Research Article | Open Access
Modeling of Unsteady Flow through the Canals by Semiexact Method
The study of free-surface and pressurized water flows in channels has many interesting application, one of the most important being the modeling of the phenomena in the area of natural water systems (rivers, estuaries) as well as in that of man-made systems (canals, pipes). For the development of major river engineering projects, such as flood prevention and flood control, there is an essential need to have an instrument that be able to model and predict the consequences of any possible phenomenon on the environment and in particular the new hydraulic characteristics of the system. The basic equations expressing hydraulic principles were formulated in the 19th century by Barre de Saint Venant and Valentin Joseph Boussinesq. The original hydraulic model of the Saint Venant equations is written in the form of a system of two partial differential equations and it is derived under the assumption that the flow is one-dimensional, the cross-sectional velocity is uniform, the streamline curvature is small and the pressure distribution is hydrostatic. The St. Venant equations must be solved with continuity equation at the same time. Until now no analytical solution for Saint Venant equations is presented. In this paper the Saint Venant equations and continuity equation are solved with homotopy perturbation method (HPM) and comparison by explicit forward finite difference method (FDM). For decreasing the present error between HPM and FDM, the st.venant equations and continuity equation are solved by HAM. The homotopy analysis method (HAM) contains the auxiliary parameter ħ that allows us to adjust and control the convergence region of solution series. The study has highlighted the efficiency and capability of HAM in solving Saint Venant equations and modeling of unsteady flow through the rectangular canal that is the goal of this paper and other kinds of canals.
Hydraulics has a long tradition of providing a scientific basis for engineering applications [1, 2]. Firstly, conceptual models were designed starting from empirical relations obtained from field observations or model scale experiments. Lately, mathematics started playing an important role not only to describe the properties of these relations but also to formulate analytical solutions of particular model situations in order to capture the essential features of those phenomena. Actually, the research and the applications in the field of computational fluid hydraulics and fluid dynamics evolved with the advent of electronic computers. The first applications in computational hydraulics concerned programming analytical formulae rather than deriving generic numerical schemes and techniques based on physical principles like conservation laws for mass and momentum. Later developments extended the research and the applications in this field towards simulating complicated flow phenomena in arbitrarily shaped geometries.

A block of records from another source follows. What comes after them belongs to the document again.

-- ==== Sys2Proof/Machine/Touch.lean ====
section
/-! DEFINITION. The touch front end (chapter 16): groups, channels and sensors, scans, baselines, touch decisions, recalibration,
the water rule, positions, wake patterns, reports and the FIFO. A scan's counts come with the command that ends it. -/

namespace Sys2Proof.Machine

open Sys2Proof

/-! ### Registers -/

def tR (off : Nat) : Nat := C (0x60000 + off)
def fTchEn : Fld := ⟨tR 0, 31, 31⟩
def fTchSync : Fld := ⟨tR 0, 30, 30⟩
def fTchPipe : Fld := ⟨tR 0, 29, 28⟩
def fTchDump : Fld := ⟨tR 0, 27, 27⟩
def fTchErr : Fld := ⟨tR 0xC, 31, 31⟩
def fTchBad : Fld := ⟨tR 0xC, 28, 24⟩
def fFifoLevel : Fld := ⟨0xA8, 31, 24⟩
def fTouchDropped : Fld := ⟨0xA8, 23, 16⟩
def fPresent : Fld := ⟨0xA8, 15, 15⟩
def fFreeRun : Fld := ⟨0xA8, 14, 14⟩
def fRecal : Fld := ⟨0xA8, 13, 13⟩
def fWater : Fld := ⟨0xA8, 12, 12⟩
def fRate : Fld := ⟨0xA8, 11, 10⟩
def fDropCount : Fld := ⟨tR 0x348, 31, 0⟩

/-- The live trim word of an item and instance (R107): its written value, else its fused default. -/
def trimWord (s : State) (item inst : Nat) : W32 := (Sparse.find s.trim.live (item * 64 + inst)).getD (Config.fusedTrim item inst)

/-- The time in MCLK cycles, carried on in DOZE (R486). -/
def nowCycles (s : State) : Nat := if inDoze s then s.core.carryC.toNat else s.core.timebase.toNat

/-! ### Groups, channels, sensors (R340) -/

def groupMode (s : State) (g : Nat) : Nat := bitsOf (s.reg (tR (0x10 + 4 * g))) 1 0
def groupTx (s : State) (g : Nat) : Nat := bitsOf (s.reg (tR (0x10 + 4 * g))) 15 8
def groupSelf (s : State) (g : Nat) : Bool := groupMode s g = 1 || groupMode s g = 3
def groupMutual (s : State) (g : Nat) : Bool := groupMode s g = 2 || groupMode s g = 3

/-- Pins of a group that are TX, and those that are RX, in ascending order. -/
def txPins (s : State) (g : Nat) : List Nat := (numsFrom 0 8).filter (fun i => bitN (groupTx s g) i)
def rxPins (s : State) (g : Nat) : List Nat := (numsFrom 0 8).filter (fun i => !bitN (groupTx s g) i)

/-- Group of a channel. -/
def chanGroup (c : Nat) : Nat := if c < 64 then c / 8 else (c - 64) / 16

/-- The RX pin of a mutual channel, as a pin number of the device. -/
def chanRx (s : State) (c : Nat) : Option Nat :=
  let g := chanGroup c
  let t := (txPins s g).length
  let k := (c - 64) % 16
  if 64 ≤ c && c < 192 && t < 8 && k / (8 - t) < t then ((rxPins s g)[k % (8 - t)]?).map (fun i => 8 * g + i) else none

/-- The channel is measured (R340). -/
def chanExists (s : State) (c : Nat) : Bool :=
  if c < 64 then groupSelf s (c / 8) else c < 192 && groupMutual s (chanGroup c) && (chanRx s c).isSome

/-- The pin whose trims a channel uses (R344). -/
def trimPin (s : State) (c : Nat) : Nat := if c < 64 then c else (chanRx s c).getD 0

def sensType (s : State) (i : Nat) : Nat := bitsOf (s.reg (tR (0x100 + 16 * i))) 31 30
def sensCount (s : State) (i : Nat) : Nat := bitsOf (s.reg (tR (0x100 + 16 * i))) 26 24 + 1
/-- The channels of a sensor in segment order. -/
def sensChans (s : State) (i : Nat) : List Nat :=
  (numsFrom 0 (sensCount s i)).map (fun k => byteOf (s.reg (tR (0x104 + 16 * i + 4 * (k / 4)))).toNat (k % 4))
/-- The sensors in use. -/
def sensUsed (s : State) : List Nat := (numsFrom 0 32).filter (fun i => sensType s i ≠ 0)

/-- The sensor breaks R356. -/
def sensBad (s : State) (i : Nat) : Bool :=
  let cs := sensChans s i
  let n := cs.length
  cs.any (fun c => !chanExists s c)
    || (cs.any (fun c => c < 64) && cs.any (fun c => 64 ≤ c))
    || cs.dedup.length ≠ n
    || (sensType s i = 1 && n ≠ 1) || (sensType s i = 2 && n < 2) || (sensType s i = 3 && n < 3)

/-- Some DUAL group has no TX pin or no RX pin (R356). -/
def dualBad (s : State) : Bool := (numsFrom 0 8).any (fun g => groupMode s g = 3 && (groupTx s g = 0 || groupTx s g = 255))

def touched (s : State) (i : Nat) : Bool := bitN (s.reg (tR 0x340)).toNat i
def setTouched (i : Nat) (b : Bool) (s : State) : State := s.setFlag ⟨tR 0x340, i, i⟩ b

def chanBase (s : State) (c : Nat) : Nat := bitsOf (s.reg (tR (0x2000 + 4 * c))) 31 16
def chanSignal (s : State) (c : Nat) : Nat := bitsOf (s.reg (tR (0x2000 + 4 * c))) 15 0
def setBase (c v : Nat) (s : State) : State := s.setFld ⟨tR (0x2000 + 4 * c), 31, 16⟩ v
def setSignal (c v : Nat) (s : State) : State := s.setFld ⟨tR (0x2000 + 4 * c), 15, 0⟩ v

/-- DELTA of a channel (R344). -/
def chanDelta (s : State) (c : Nat) : Int :=
  if c < 64 then (chanSignal s c : Int) - chanBase s c else (chanBase s c : Int) - chanSignal s c

def chanThresh (s : State) (c : Nat) : Int := nth s.touch.thresh (trimPin s c) % 65536
def chanHyst (s : State) (c : Nat) : Int := bitsN (nth s.touch.thresh (trimPin s c)) 23 16
def chanAnti (s : State) (c : Nat) : Int := nth s.touch.antiTrim (trimPin s c) % 65536

/-- A sensor's delta: the largest of its channels (R344). -/
def maxDelta (s : State) : List Nat → Int
  | [] => 0
  | [c] => chanDelta s c
  | c :: t => let m := maxDelta s t; if m < chanDelta s c then chanDelta s c else m

/-- STUCK_LIMIT, and TCH_PROC as taken at the scan's start. -/
def tchProc (s : State) (hi lo : Nat) : Nat := bitsN (nth s.touch.cfg 1) hi lo
def waterMin (s : State) (g : Nat) : Int := signedN 16 (nth s.touch.cfg (2 + g))

/-! ### Reports (R354, R358, Table 16-3) -/

/-- TOUCH_STATUS follows the front end's state (Table 3-21). -/
def syncTouch (s : State) : State :=
  let s := s.setFld fFifoLevel s.touch.fifo.length
  let s := s.setFlag fPresent (s.reg (tR 0x340) ≠ 0#32)
  let s := s.setFlag fRecal (s.touch.sens.any (fun x => x.recal.isSome))
  s.setFlag fWater (s.touch.sens.any (fun x => x.water))

/-- A report of type t is made: SEQ counts it; a full FIFO drops it (R354, R67). -/
def report (t sensor pos : Nat) (delta : Int) (water : Bool) (s : State) : State :=
  let d := if -32768 ≤ delta && delta < 32768 then wrapN 16 delta else Config.unstated "report delta" [delta.toNat, (-delta).toNat] % 65536
  let flags := bitVal s.touch.free 0 + bitVal water 1 + bitVal (inDoze s) 2
  let bytes := leBytes 1 t ++ leBytes 1 sensor ++ leBytes 1 flags ++ leBytes 1 s.touch.seq ++ leBytes 2 pos ++ leBytes 2 d
    ++ leBytes 8 (nowCycles s)
  let s := { s with touch := { s.touch with seq := (s.touch.seq + 1) % 256 } }
  if 64 ≤ s.touch.fifo.length then
    (s.addSat fDropCount 1).setFld fTouchDropped ((s.fld fTouchDropped + 1) % 256)
  else { s with touch := { s.touch with fifo := s.touch.fifo ++ [bytes] } }

/-! ### Sensors' state -/

def SensSt.fresh (i n : Nat) : SensSt :=
  { id := i, onCnt := 0, offCnt := 0, waterCnt := 0, water := false, anti := (numsFrom 0 n).map (fun _ => 0), recal := none
    pos := 0, delta := 0 }

def putSens (x : SensSt) (s : State) : State :=
  { s with touch := { s.touch with sens := s.touch.sens.map (fun y => if y.id = x.id then x else y) } }

/-- A sensor is recalibrated with a cause: a touched one reports RELEASE, then its next 4 signals are summed (R349). -/
def recalSens (cause : Nat) (x : SensSt) (s : State) : State :=
  let s := if touched s x.id then setTouched x.id false (report 2 x.id x.pos x.delta false s) else s
  putSens { x with recal := some (cause, 0, x.anti.map (fun _ => 0)), onCnt := 0, offCnt := 0, waterCnt := 0, water := false
                   anti := x.anti.map (fun _ => 0) } s

/-- The sensor's channel is frozen: its sensor is touched, in the water state or recalibrating (R345). -/
def chanFrozen (s : State) (c : Nat) : Bool :=
  s.touch.sens.any (fun x => (sensChans s x.id).contains c && (touched s x.id || x.water || x.recal.isSome))

/-! ### Position (R351) -/

/-- Nearest integer to num / den, halves up, for den > 0. -/
def roundHalfUp (num den : Int) : Int := (2 * num + den) / (2 * den)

The basic equations expressing hydraulic principles were formulated in the 19th century by Barre de Saint Venant and Valentin Joseph Boussinesq. The original hydraulic model of the Saint Venant equations  is written in the form of a system of two partial differential equations and it is derived under the assumption that the flow is one-dimensional, the cross-sectional velocity is uniform, the streamline curvature is small, and the pressure distribution is hydrostatic . One-dimensional flows do not actually exist in nature, but the equations remain valid provided that the flow is approximately one-dimensional: as pointed out by Steffler and Jin , they are inappropriate to analyze free surface flow problems with horizontal length scales close to flow depth.
The goal of paper is to present a semiexact solution of Saint Venant equations. These partial differential equations are solved simultaneously with continuity equation by homotopy perturbation method [6–17]. Then they are solved by homotopy analysis method [18–22]. In the end both of above methods are compared with the finite difference method as a numerical method that it is shown the capability and suitability of HAM in solving Saint Venant equations.
The following symbols are used in this derivation: = The cross-sectional area of the section = depth of flow at the section = elevation of surface above a datum at the section = mean velocity at the section = discharge at the section = width of the top of the section = position of the section measured from the upstream end = time = acceleration due to gravity = mass density of the fluid.
Other symbols are defined in the text at the point when they are introduced.
3. The Derivation of the Continuity Equation
Consider a short length of channel and assuming that there is no lateral inflow, then This has the partial derivative since is changing with both and time . Now the volume of water between Sections 1 and 2 is increasing as a rate of where is the top width. As cross-sectional area then this is equivalent to The terms are equal in magnitude but of opposite sign, so The continuity equation is So the Continuity equation for rectangular canals becomes
4. The Derivation of Dynamic or Momentum Equation
By applying Newton’s 2nd law to our elemental length of channel Also By using partial differential theory, the value of acceleration at the direction of water motion becomes By applying Newton’s 2nd law to our elemental length of channel and assuming the hydrostatics pressure The First term of left side of (10) showed the difference between the hydrostatics forces and second term of left side showed the friction due of water motion.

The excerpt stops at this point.